Ülseratif Kolit ve Gıdalar
Kanlı dışkılaması olan bebeklerde hemen gıda alerjisi düşünülmesi nedeniyle ben de ülseratif kolitli hastalarımda uzun yıllardan beri önce gıda alerjisi olasılığını düşünür ve araştırırdım. Ama hem alerjik reaksiyonlarda rol oynayan IgE antikorlarına dayalı testlerle hem de günlüklerle sonuç alamazdım. Ancak, 2005 yılında ülkemizde yapılmaya başlanan gıdalara karşı oluşmuş IgG antikorlarının miktarını ölçen testi uygulayıp, antikoru yüksek olan (pozitif) gıdaları diyetlerinden uzaklaştırınca, hastalarımın çoğunda iyi sonuçlar almaya başladım. Hatta psödopolip adı verilen poliplerin bile kaybolduğunu gözlemlediğim hastalarım oldu. Önceleri bu iyileşmelerin mekanizmasını açıklamakta zorlanırdım. Ama daha sonraki yıllarda otoimmün hastalıklarda mast hücrelerinin rolü olduğu, bu hücrelerin IgG antikorlarıyla birleşmiş antijenlerin oluşturduğu immün kompleksler tarafından da uyarıldığı (11/1) ve özellikle gıda ve gıda katkısı antijenlerinin mast hücrelerini IgG antikorları yoluyla uyardıkları (10/1) ortaya çıkınca konu açıklığa kavuştu.

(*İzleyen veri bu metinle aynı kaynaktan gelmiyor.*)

-- ==== Sys2Proof/Machine/Reply.lean ====
section
/-!
DEFINITION. How the berth gate sends a message to a host: the berth's output, and on PCI Express the reply ring (R307, R311).
-/
namespace Sys2Proof.Machine

/-- BTHb. -/
def State.berth (b : Nat) (s : State) : Berth := look {} b s.bth.berths

/-- BTHb changes by `f`. -/
def setBerth (b : Nat) (f : Berth → Berth) (s : State) : State :=
  { s with bth := { s.bth with berths := upd {} b f s.bth.berths } }

/-- Slots of the reply ring, and slots that are free (R311). -/
def Berth.replySlots (B : Berth) : Nat := 2 ^ bits 11 8 B.ringCfg.toNat

def Berth.freeReplies (B : Berth) : Nat := B.replySlots - (B.rplTail - B.rplHead).toNat

/-! ### The bytes of a message (R306, R310) -/

/-- A message header. -/
def headBytes (version typ length tag status reserved crc : Nat) : List Byte :=
  be 1 version ++ be 1 typ ++ be 2 length ++ be 4 tag ++ be 2 status ++ be 2 reserved ++ be 4 crc

/-- The CRC of a message: over the header with its crc field 0, then the body. -/
def msgCrc (version typ length tag status reserved : Nat) (body : List Byte) : Word :=
  crc32c (headBytes version typ length tag status reserved 0 ++ body)

/-- A message of the gate: header and body. -/
def Reply.bytes (r : Reply) : List Byte :=
  let c := msgCrc 0x10 r.typ r.body.length r.tag.toNat r.status 0 r.body
  headBytes 0x10 r.typ r.body.length r.tag.toNat r.status 0 c.toNat ++ r.body

/-- The header of a request is in order for its body: version, length, reserved fields and CRC. -/
def headOk (m : MsgHead) (body : List Byte) : Bool :=
  m.version == 0x10 && m.length.toNat == body.length && m.status == 0 && m.reserved == 0
    && m.crc == msgCrc 0x10 m.typ.toNat body.length m.tag.toNat 0 0 body

/-- A frame on UART_K: delimited by 0x7E, with 0x7E and 0x7D escaped as 0x7D and the byte XOR 0x20. -/
def uartFrame (l : List Byte) : List Byte :=
  0x7E :: l.flatMap (fun x => if x = 0x7E ∨ x = 0x7D then [0x7D, x ^^^ 0x20] else [x]) ++ [0x7E]

/-! ### Rings and sessions (R311 to R313) -/

/-- The bus address of slot `i` of a ring of `n` slots of 4,096 bytes. -/
def ringSlot (base : BitVec 64) (i : BitVec 16) (n : Nat) : BitVec 64 := base + BitVec.ofNat 64 (4096 * (i.toNat % n))

/-- A message is written to the reply ring; MSI is raised when the tail advances (R311). -/
def Berth.push (B : Berth) (r : Reply) : Berth :=
  { B with
    out := B.out ++ [{ bytes := r.bytes, slot := some (ringSlot B.rplBase B.rplTail B.replySlots) }]
    rplTail := B.rplTail + 1, msiCount := if B.msi then B.msiCount + 1 else B.msiCount }

/-- BTHb sends a record under TLS; after 2^24 records a KeyUpdate follows, and the key changes to one that the spec does not give (R313; log
entry 3). -/
def countRecord (b : Nat) (s : State) : State :=
  if 3 ≤ b ∧ (s.berth b).tls = true then
    if (s.berth b).records + 1 < 2 ^ 24 then setBerth b (fun B => { B with records := B.records + 1 }) s
    else
      let g := drawBytes 16 s
      setBerth b (fun B => { B with records := 0, keyOut := g.1, keyUpdates := B.keyUpdates + 1 }) g.2
  else s

/-- The message as BTHb sends it when it is not on PCI Express. -/
def Reply.sent (b : Nat) (r : Reply) : SentMsg := { bytes := if b = 0 then uartFrame r.bytes else r.bytes }

/-- A reply leaves on its berth; on BTH1 and BTH2 it waits while no reply slot is free (R311, R312). -/
def sendReply (b : Nat) (r : Reply) (s : State) : State :=
  let t := s.now
  countRecord b (setBerth b (fun B =>
    if b = 1 ∨ b = 2 then
      if B.slotWait = [] ∧ 1 ≤ B.freeReplies then B.push r else { B with slotWait := B.slotWait ++ [(r, t)] }
    else { B with out := B.out ++ [r.sent b] }) s)

/-- An ALERT to one berth, dropped and counted on PCI Express when fewer than two reply slots are free (R307, R311). -/
def alertTo (b code : Nat) (payload : List Byte) (s : State) : State :=
  let m : Reply := { typ := 0x70, tag := 0, status := 0, body := be 2 code ++ zeros 2 ++ be 4 s.seq.mcc ++ payload.take 32 }
  if (s.berth b).state ≠ .open_ then s
  else if b = 1 ∨ b = 2 then
    setBerth b (fun B => if 2 ≤ B.freeReplies then B.push m else { B with alertsDropped := B.alertsDropped + 1 }) s
  else countRecord b (setBerth b (fun B => { B with out := B.out ++ [m.sent b] }) s)

/-- An ALERT to every open berth. -/
def alertAll (code : Nat) (payload : List Byte) (s : State) : State :=
  (List.range 8).foldl (fun s b => alertTo b code payload s) s

/-- The entry of a COMMAND_REPLY, 24 bytes (R319). -/
def EntryAnswer.bytes (a : EntryAnswer) : List Byte :=
  be 2 a.status ++ be 1 a.disposition ++ be 1 (b2n a.released) ++ be 4 a.mcc ++ a.words.flatMap (fun w => be 4 w.toNat)

/-- The COMMAND_REPLY of a COMMAND whose entries are all answered (R319). -/
def WaitingCommand.reply (w : WaitingCommand) : Reply :=
  { typ := 0x21, tag := w.tag, status := 0,
    body := be 2 w.count ++ zeros 2 ++ w.answers.flatMap (fun p => p.2.bytes) }

/-- Every entry of the COMMAND is answered. -/
def WaitingCommand.done (w : WaitingCommand) : Bool := decide (w.answers.length = w.count)

/-- The COMMAND_REPLY messages of berth `b` that are complete leave, in the order of their COMMAND messages (R319). -/
def flushReplies (b : Nat) (s : State) : State :=
  let B := s.berth b
  let ready := B.waiting.takeWhile WaitingCommand.done
  let s1 := setBerth b (fun B => { B with waiting := B.waiting.drop ready.length }) s
  ready.foldl (fun s w => sendReply b w.reply s) s1

/-- The answer to the entry in place `e.place` of its COMMAND is known; an entry of another member is answered there. -/
def answerEntry (e : BatchEntry) (a : EntryAnswer) (s : State) : State :=
  setBerth e.berth (fun B => { B with waiting := B.waiting.map (fun w =>
    if some w.msg = e.msg then { w with answers := put e.place a w.answers } else w) }) s

end Sys2Proof.Machine
end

Gıdalara özel IgG testiyle ülseratif kolitli hastalarımın yarısına yakınında keten tohumu, gıda katkıları ve yumurta, yaklaşık dörtte birinde gluten, süt ve ürünleri, tavuk ve hindi etleri, roka, çam fıstığı ve kahve için pozitiflikler saptadım. Çok daha fazla sayıda gıdaya ait oranları kitapta verdim ama sonuçlar kişiye göre değişeceğinden, bu önemli hastalıkta test yapılmadan gıda kısıtlaması önermiyorum. Gene de o testi yaptıramayanlara, gluten için AGA ve ekmek mayası için ASCA IgA ve IgG testlerinin yapılması ve ona göre kısıtlamaya gidilmesi düşünülebilir. AGA testinde, mutlaka anti gliadin antikora bakılmalı, gliadin adını içeren ve bugün pek çok laboratuvarda AGA yerine uygulanan anti DGP veya anti dgliadin adı verilen testten kaçınılmalıdır. Çünkü AGA glutene karşı oluşmuş antikorları gösterirken diğeri bu konuda hatalı sonuç verir ancak çölyak hastalığının tanısında da çok başarılı olur. Ülseratif kolitli hastalarda ekmek mayasına karşı pozitiflik sık değildir ama varlığında kısıtlanmasının yararı vardır. Glutene karşı antikor pozitifliğinde, yerine önce kinoa veya mısır unu denenebilir çünkü hastalarımda kinoaya için %0, mısır için de %9 oranında pozitiflikler saptadım. Ülseratif kolitli hastalara öncelikli önerim gıda katkılarından uzaklaşmaları (bk., Kitap, s.224-230) ve yararlı olduğu bildirilen keten tohumundan kaçınmaları şeklinde olacaktır.
Kitap: Artk Hastalığımla Baş Edebiliyorum, Mast Hücrelerinin Gizi (Nobel Tıp Kitabevleri)
2.Xu Y, Chen G. Mast cell and autoimmune diseases. Mediators Inflamm. 2015;2015:246126.
102/sindirim SH.Stasikowska-Kanicka O, Danilewicz M, Głowacka A, Wągrowska-Danilewicz M. Mast cells and eosinophils are involved in activation of ulcerative colitis. Adv Med Sci. 2012;57:230-6.
11/1.Malbec O., Daëron M. The mast cell IgG receptors and their roles in tissue inflammation. Immunol Rev. 2007;217:206-21.
10/1.He SH, Zhang HY, Zeng XN, Chen D, Yang PC. Mast cells and basophils are essential for allergies: mechanisms of allergic inflammation and aproposed procedure for diagnosis. Acta Pharmacol Sin. 2013;34:1270-83.